Mr. Kanjama referred also to pages 7 and 8 of the same authority and submitted that a person can be joined as a defendant even without his consent and that the court has a very wide discretion while deciding whether to add a party to a suit. With regard to the contention by Triple OKLaw Advocates that they were agents of a disclosed principal, Mr. Kanjama submitted that if the court determines that they were not acting as such agents fraud against Maestro would be apparent. He urged the court to allow the application.
Mr. Ashitiva appeared for United States International University (hereinafter referred to as “USIU”). USIU is the 2nd defendant in ELC No. 771/2016, the plaintiff in ELC No. 840/2016, and the 1st defendant in ELC No. 1040/2016. Mr. Ashitiva had earlier told the court that USIU did not intend to oppose the applications by Maestro. He made a brief comment on the objections raised to the said applications by Arap Moi and Triple OKLaw Advocates and the submissions by Maestro and left the matter to the court.
Mr. Ngatia S.C. appeared for Arap Moi. In opposition to the two applications, he submitted that the three cases before the court, namely, ELC No. 771/2016, ELC No. 840/2016 and ELC No. 1040/2016 were distinct. He submitted that in the first transaction which was the subject of ELC No. 840/2016, it was alleged that Arap Moi was the owner of L. R. No. 12422/18 (“Plot No. 12422/18”) and L.R No. 12422/19 (“the suit property”) in the year 1988 and that he consolidated the two parcels of land and sold the same in the same year to DPS International Limited (hereinafter referred to only as “DPS”) which is the 3rd defendant in ELC No. 771/2016. He submitted that in that first transaction, it was alleged that a senior advocate Mr. Paul Ndung’u witnessed the execution of the transfer in favour of DPS. He submitted that Arap Moi had denied having dealt with Mr. Ndung’u and a contest ensued whether Mr. Paul Ndung’u should have been made a party to the suit. Mr. Ngatia submitted that in that contest, the court ruled that it was sufficient if Mr. Paul Ndungu became a witness in the case.

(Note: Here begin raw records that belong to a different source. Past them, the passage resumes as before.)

/-- The exact sum of terms: NaN, infinities and the sign of an exact zero by R110 and R111. -/
def sumVal (mode : Nat) (ts : List Val) : Val × Nat :=
  if ts.any Val.isNanV then (.nan, 0)
  else if ts.any (Val.isInfV false) && ts.any (Val.isInfV true) then (.nan, flNV)
  else if ts.any (Val.isInfV false) then (.inf false, 0)
  else if ts.any (Val.isInfV true) then (.inf true, 0)
  else
    let e := minExp ts 0
    let s := sumOver e ts
    if s = 0 then
      (.num ((!ts.isEmpty && ts.all Val.negZeroV) || (!ts.all Val.isZeroV && mode == 3)) 0 0, 0)
    else (vInt s e, 0)

/-- Comparison of values that are no NaN, with -0 below +0: -1, 0 or 1. -/
def cmpVal (a b : Val) : Int :=
  let sgn (v : Val) : Int := match v with
    | .inf n => if n then -3 else 3
    | .sat n => if n then -3 else 3
    | .num n m _ => if m = 0 then (if n then -1 else 0) else if n then -2 else 1
    | _ => 0
  if sgn a < sgn b then -1 else if sgn b < sgn a then 1
  else
    match a, b with
    | .num n m e, .num _ m' e' =>
      let lo := min e e'
      let x := m * 2 ^ (e - lo).toNat
      let y := m' * 2 ^ (e' - lo).toNat
      if x = y then 0 else if (decide (x < y)) != n then -1 else 1
    | _, _ => 0

/-! ### IEEE operations of threads (R135) -/

/-- The sum of terms as IEEE 754-2019 signs it: zeros of unlike sign give -0 toward minus infinity. -/
def ieeeSum (mode : Nat) (ts : List Val) : Val × Nat :=
  if mode = 3 ∧ ts.all Val.isZeroV ∧ ts.any Val.negZeroV then (.num true 0 0, 0) else sumVal mode ts

def fAdd (f : FloatFmt) (mode a b : Nat) : Nat × Nat :=
  let s := ieeeSum mode [decodeFloat f a, decodeFloat f b]
  let r := roundFloat f mode 0 s.1
  (r.1, s.2 ||| r.2)

def fNeg (f : FloatFmt) (a : Nat) : Nat := a ^^^ 2 ^ (f.eb + f.fb)

def fMul (f : FloatFmt) (mode a b : Nat) : Nat × Nat :=
  let p := mulVal (decodeFloat f a) (decodeFloat f b)
  let r := roundFloat f mode 0 p.1
  (r.1, p.2 ||| r.2)

/-- Fused multiply-add, one rounding. -/
def fFma (f : FloatFmt) (mode a b c : Nat) : Nat × Nat :=
  let p := mulVal (decodeFloat f a) (decodeFloat f b)
  let s := ieeeSum mode [p.1, decodeFloat f c]
  let r := roundFloat f mode 0 s.1
  (r.1, p.2 ||| s.2 ||| r.2)

/-- Division: the quotient with enough bits and a sticky bit, rounded once; x/0 raises DZ (R135). -/
def fDiv (f : FloatFmt) (mode a b : Nat) : Nat × Nat :=
  match decodeFloat f a, decodeFloat f b with
  | .num s m e, .num t n g =>
    if n = 0 then
      (if m = 0 then (canonNan f, flNV)
       else ((roundFloat f mode 0 (.inf (s != t))).1, flDZ))
    else if m = 0 then ((if s != t then 2 ^ (f.eb + f.fb) else 0), 0)
    else
      let k := 2 * f.fb + 8 + Nat.log2 n
      let qn := m * 2 ^ k / n
      let st := if m * 2 ^ k % n = 0 then 0 else 1
      roundFloat f mode 0 (.num (s != t) (2 * qn + st) (e - g - k - 1))
  | .inf s, .num t _ _ => ((roundFloat f mode 0 (.inf (s != t))).1, 0)
  | .num s _ _, .inf t => ((if s != t then 2 ^ (f.eb + f.fb) else 0), 0)
  | .inf _, .inf _ => (canonNan f, flNV)
  | _, _ => (canonNan f, 0)

/-- Integer square root, bit by bit from bit k - 1 down. -/
def isqrt (n : Nat) : Nat → Nat → Nat
  | 0, r => r
  | k + 1, r => isqrt n k (if (r + 2 ^ k) * (r + 2 ^ k) ≤ n then r + 2 ^ k else r)

def fSqrt (f : FloatFmt) (mode a : Nat) : Nat × Nat :=
  match decodeFloat f a with
  | .num s m e =>
    if m = 0 then (a, 0)
    else if s then (canonNan f, flNV)
    else
      -- an even exponent, and enough bits below the result's last place
      let k : Nat := 2 * f.fb + 8 + (if (e - (2 * f.fb + 8 : Nat)) % 2 = 0 then 0 else 1)
      let n := m * 2 ^ k
      let r := isqrt n (Nat.log2 n / 2 + 1) 0
      let st := if r * r = n then 0 else 1
      roundFloat f mode 0 (.num false (2 * r + st) ((e - k) / 2 - 1))
  | .inf s => if s then (canonNan f, flNV) else (a, 0)
  | _ => (canonNan f, 0)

Mr. Ngatia submitted that in the second transaction which was the subject of ELC No. 1040/2016, it was alleged that the plaintiff in that case Muthaiga Luxury Homes Ltd. purchased the suit property from Arap Moi in 2012. He submitted that in view of the allegations in ELC No. 1040/2016, there was a supposition that there was no consolidation of L.R No. 12422/18 (“Plot No. 12422/18”) and L.R No. 12422/19 (“the suit property”) in 1988 as was alleged in the first transaction which was the subject of ELC No. 840/2016. He submitted that in the transactions giving rise to ELC No. 840/2016 and ELC No. 1040/2016 the law firm of Triple OKLaw Advocates was not involved and in case they were involved, they did not act for Arap Moi.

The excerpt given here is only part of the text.